September 11, 2020

Doing Things.

With the weekend upon us we have nothing in our plans. My scheduled flight for the weekend has been cancelled due to inclement weather in the forecast. We’ll probably watch our weekly Star Trek movie on Sunday night. And on Saturday we’ll go for a ride somewhere.

I like going for rides in the car. I’ve always liked going for rides in the car. But we’ve gone on so many rides this year, mostly because there hasn’t been much else to do with the current COVID-19 situation, I know the northern half of Illinois like the back of my hand.

I’m hesitant to spend too much time in adjacent states, though we do dip into Indiana or Wisconsin once in a while. With such an uneven approach to pandemic precautions across the country, upon entering Chicago we’re reminded that we’re suppose to quarantine for 14 days upon arrival if we’ve been in a “COVID-19 Hot Spot”. Wisconsin, Indiana, and Iowa occasionally make that list and with Big Brother watching us the way it does in 2020, I don’t want our license plate reader showing up on an Indiana camera and then someone wondering why we didn’t quarantine when we got back home.

My husband and I are always extra cautious. We always wear masks, we wipe down everything with sanitary wipes, we have buckets of hand sanitizer in the car, and we don’t eat in restaurants. I’m sure there’s more than one french fry under the seats of our Jeep Cherokee.

I never thought I’d see the day where I’d be bored of going for a ride in the car, and I’m not really bored of the practice, but there’s only so many times one can drive across the prairie on Illinois 47.

Changes.

Even though it’s been 19 years, I still remember the events of 9/11 as if it was yesterday.
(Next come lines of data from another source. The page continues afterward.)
/-- The exclusive or of three Booleans is their sum's parity. -/
theorem xor_xor_eq_decide_odd (p q r : Bool) : ((p ^^ q) ^^ r) = decide ((p.toNat + q.toNat + r.toNat) % 2 = 1) := by
  decide +revert

/-- Two of three Booleans hold exactly if their sum is at least 2. -/
theorem or_and_eq_decide_two_le (p q r : Bool) :
    (p && q || p && r || q && r) = decide (2 ≤ p.toNat + q.toNat + r.toNat) := by
  decide +revert

/-- Settles O10: each row's formula, and what it says bit by bit. -/
theorem roundFunctionRule : Obligations.RoundFunctionRule := by
  refine ⟨fun i b c d _ => ⟨fun h => ?choice, fun h => ?parity, fun h => ?majority⟩, by decide, by decide, by decide,
    by decide⟩
  case choice =>
    rw [roundF_of_le_19 h]
    exact ⟨rfl, fun _ => choice_getLsbD b c d⟩
  case parity =>
    rw [roundF_of_parity_row h]
    refine ⟨rfl, fun j _ => ?_⟩
    rw [BitVec.getLsbD_xor, BitVec.getLsbD_xor, xor_xor_eq_decide_odd]
  case majority =>
    rw [roundF_of_majority_row h]
    refine ⟨rfl, fun j _ => ?_⟩
    simp only [BitVec.getLsbD_or, BitVec.getLsbD_and, or_and_eq_decide_two_le]

/-- Settles O11: the tests of `roundK`, answered in each of the four ranges. -/
theorem roundConstantRule : Obligations.RoundConstantRule := by
  refine fun i _ => ⟨fun h => ?_, fun ⟨h₁, h₂⟩ => ?_, fun ⟨h₁, h₂⟩ => ?_, fun h => ?_⟩
  · exact if_pos (by omega)
  · rw [roundK, if_neg (by omega), if_pos (by omega)]
  · rw [roundK, if_neg (by omega), if_neg (by omega), if_pos (by omega)]
  · rw [roundK, if_neg (by omega), if_neg (by omega), if_neg (by omega)]

end Sys2Proof.Machine
end

section
/-! PROOFS. The schedule of a block (40_datapath.md R58, R59) and `COMPRESS` (R62 to R65) as sequences indexed by the round. -/

namespace Sys2Proof.Machine

/-! ### The words of a block -/

/-- Word `j` of a block: its bytes `4 j` to `4 j + 3`, big-endian (40_datapath.md R58). -/
def blockWord (B : List Byte) (j : Nat) : Word :=
  be32 (B.getD (4 * j) 0) (B.getD (4 * j + 1) 0) (B.getD (4 * j + 2) 0) (B.getD (4 * j + 3) 0)

/-- The value of a block's word, byte by byte. -/
theorem blockWord_toNat (B : List Byte) (j : Nat) :
    (blockWord B j).toNat = (B.getD (4 * j) 0).toNat * 2 ^ 24 + (B.getD (4 * j + 1) 0).toNat * 2 ^ 16 +
      (B.getD (4 * j + 2) 0).toNat * 2 ^ 8 + (B.getD (4 * j + 3) 0).toNat :=
  be32_toNat _ _ _ _

/-- The load makes word after word of the block. -/
theorem scheduleLoad_eq_map (n : Nat) {B : List Byte} (h : B.length = 4 * n) :
    scheduleLoad B = (List.range n).map (blockWord B) := by
  induction n generalizing B with
  | zero => rw [List.length_eq_zero_iff.1 h]; rfl
  | succ n ih =>
    match B, h with
    | b0 :: b1 :: b2 :: b3 :: B, h =>
      have htail : B.length = 4 * n := by simpa [Nat.mul_succ] using h
      rw [List.range_succ_eq_map, List.map_cons, List.map_map, scheduleLoad, ih htail]
      rfl

/-! ### The expansion, in the order of the spec's indices -/

/-- Each expansion step adds one word. -/
theorem scheduleExpand_length (n : Nat) (l : List Word) : (scheduleExpand n l).length = l.length + n := by
  induction n generalizing l with
  | zero => rfl
  | succ n ih => rw [scheduleExpand, ih, List.length_cons, Nat.add_right_comm, Nat.add_assoc]

/-- The expansion leaves the earlier words as they are. -/
theorem scheduleExpand_getD_of_lt (n : Nat) {l : List Word} {i : Nat} (h : i < l.length) :
    (scheduleExpand n l).reverse.getD i 0 = l.reverse.getD i 0 := by
  induction n generalizing l with
  | zero => rfl
  | succ n ih =>
    rw [scheduleExpand, ih (l := nextWord l :: l) (Nat.lt_succ_of_lt h), List.reverse_cons,
      List.getD_append _ _ _ _ (by simpa using h)]

/-- The word at place `k` of the words latest first stands `k + 1` before the end of the words in order. -/
theorem getD_eq_reverse_getD {l : List Word} {k : Nat} (h : k < l.length) :
    l.getD k 0 = l.reverse.getD (l.length - (k + 1)) 0 := by
  rw [List.getD_reverse _ (by omega)]
  congr 1
  omega

/-- The next word by the spec's indices. -/
theorem nextWord_eq {l : List Word} (h : 16 ≤ l.length) :
    nextWord l = (l.reverse.getD (l.length - 3) 0 ^^^ l.reverse.getD (l.length - 8) 0 ^^^
      l.reverse.getD (l.length - 14) 0 ^^^ l.reverse.getD (l.length - 16) 0).rotateLeft 1 := by
  rw [nextWord, rotl_eq_rotateLeft _ (by decide), getD_eq_reverse_getD (k := 2) (by omega),
    getD_eq_reverse_getD (k := 7) (by omega), getD_eq_reverse_getD (k := 13) (by omega),
    getD_eq_reverse_getD (k := 15) (by omega)]
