-- ==== Sys2Proof/Syntax.lean ====
section
/-!
DEFINITION. The commands of the panel: its instructions, operations and events, one constructor per row of
spec/opcode_table.json. A command names the part of the panel it happens at and the values that come from outside.
-/
namespace Sys2Proof

/-- A physical core of the panel: site × 50 + physical core index (R12, R23). -/
abbrev CoreIx := Fin 10200
/-- A general register number (R60). -/
abbrev Reg := Fin 32

/-- A task slot of a core. -/
structure At where
  core : CoreIx
  slot : Fin 8
deriving DecidableEq, Repr

/-- The errors a bank's code shows on one access (R92): which of the eight 64-bit words of the accessed line hold a
single-bit error, and which a double-bit error. -/
structure EccErr where
  single : BitVec 8
  double : BitVec 8
deriving DecidableEq, Repr

/-- The errors that the scratchpad's code shows while an engine streams operands (R92): the offsets of the 64-bit words
with a single-bit and with a double-bit error. -/
structure StreamErr where
  single : List Nat
  double : List Nat
deriving DecidableEq, Repr

/-- An engine of a core, and for the DMA engine the descriptor. -/
inductive Engine where
  | matrix | vector
  | dma (desc : Nat)
deriving DecidableEq, Repr

/-- The erroneous symbols the line code finds in a DRAM line (R185). -/
inductive Symbols where
  | none | one | many
deriving DecidableEq, Repr

/-- An output of the bulk mesh (R197, R202): port 0–4 of a router, the station of an exit of a site, or a seam link 0–2
of an edge die, 3 being the edge die itself. -/
inductive Hop where
  | router (site : Fin 204) (r : Fin 50) (port : Fin 5)
  | station (site : Fin 204) (exit : Fin 4)
  | edge (e : Fin 10) (port : Fin 4)
deriving DecidableEq, Repr

/-- An output of a hub of the halyard network (R222, R225): towards its parent, a child hub, or the die's own nodes. -/
inductive HubPort where
  | up
  | child (v : Fin 214)
  | nodes
deriving DecidableEq, Repr

/-- A hop of a NOTICE of kind 0, 1 or 3 (R226): from a core's node to its hub, or from a child hub of the root into the
root. -/
inductive NoticeHop where
  | node (c : CoreIx) (kind : Fin 16)
  | root (h : Fin 214)
deriving DecidableEq, Repr

/-- What a step of bring-up finds (R420, R427): banks (2 × component + bank) whose signatures fail, a record that does
not verify (false: the pattern), links that do not train and tracks found failed (site, exit, seam, group, track),
Vorrad lanes and DRAM ports that do not train, cores, sites and link dies that fail; hem-ring segments that do not train,
and tracks found failed in the yard tracks of one (segment, seam, group, track) and in the reference lines and halyard
repeaters of a spar (spar, seam, group, track). -/
structure BootFinding where
  badBanks : List (Fin 8)
  badRecord : Option Bool
  badLinks : List (Fin 204 × Fin 4)
  tracks : List (Fin 204 × Fin 4 × Fin 8 × Fin 256 × Fin 64)
  badLanes : List (Fin 8 × Fin 16)
  badPorts : List (Fin 204 × Fin 8)
  badCores : List CoreIx
  badSites : List (Fin 204)
  badEdges : List (Fin 9)
  badHem : List (Fin 12) := []
  yardTracks : List (Fin 12 × Fin 8 × Fin 256 × Fin 64) := []
  sparTracks : List (Fin 6 × Fin 8 × Fin 256 × Fin 64) := []
deriving DecidableEq, Repr

/-- Where a bucket line is summed (R295, R300): the unit of a logical die, or the engine of a dimension for a tag. -/
inductive CollAt where
  | unit (d : Fin 192)
  | engine (dim : Fin 4) (tag : Fin 1024)
deriving DecidableEq, Repr


/-- An SPDM request (R471, R472); a measurement request may ask for a signature. -/
inductive SpdmReq where
  | getVersion | getCapabilities | negotiateAlgorithms | getDigests | getCertificate | challenge
  | getMeasurements (signed : Bool)
  | keyExchange | finish | endSession | lmsCosign
  | other
deriving DecidableEq, Repr

/-- A capability of the function (R335). -/
inductive Capability where
  | pciExpress | powerManagement | msix | aer | doe | ide | dataLinkFeature | physical16 | physical32 | physical64
deriving DecidableEq, Repr

/-- What the host reads of the function beside BAR0: its configuration space (R335, R336, R340, R349, R351), and the CDAT that
its DOE mailbox serves (R337). -/
inductive ConfigField where
  | vendorId | deviceId | subsystemVendorId | subsystemId | classCode | headerType
  | powerState | memInfoValid | memActive | range1Size | cxlResetTimeout
  /-- the capability is present -/
  | capability (c : Capability)
  /-- the CXL DVSEC of this ID is present -/
  | dvsec (id : Fin 16)
  /-- size of the memory behind a BAR register; the upper half of a 64-bit pair has none of its own -/
  | barSize (i : Fin 6)
  /-- the integrity failures that the IDE capability and AER have logged -/
  | ideFailures
  /-- CDAT: the DSMAS entry over the decoded window, and the DSLBIS entries (ns, GB/s) -/
  | dsmasBase | dsmasBytes | readLatency | writeLatency | readBandwidth | writeBandwidth
deriving DecidableEq, Repr

/-- A place that a register access names (R10, R353): an offset in the register space of a physical core, a site or an edge
die, an offset of BAR0, the base (false) or size (true) of the committed HDM decoder in the CXL component registers
(R336, R340), or a field of configuration space (R335). -/
inductive RegPlace where
  | core (c : CoreIx) (off : BitVec 16)
  | die (site : Fin 204) (off : BitVec 24)
  | edge (e : Fin 10) (off : BitVec 40)
  | bar (off : BitVec 26)
  | decoder (size : Bool)
  | config (f : ConfigField)
deriving DecidableEq, Repr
I remember standing in the video editing room of the advertising agency watching the events unfold on a television monitor. I remember scrambling to get the radio station to full time news coverage. I remember the sinking feeling in my stomach as the buildings came down.

Most of all, I remember thinking, life will never be the same again.

Those thoughts have been proven to be true. It’s felt the country has been completely off the rails since the terrorist attacks of 9/11 and the results of those attacks have snowballed into a country that is barely recognizable 19 years later.

Much has changed since 2001. Some of it good, too much of it bad. There is now an entire generation that has never known a United States that wasn’t at war.

I still get a lump in my throat and tears in my eyes when I think of the brave people that last their lives on that day, and their families and friends that had to carry on without them. I feel the same way about the country I once knew.

We all lost that day.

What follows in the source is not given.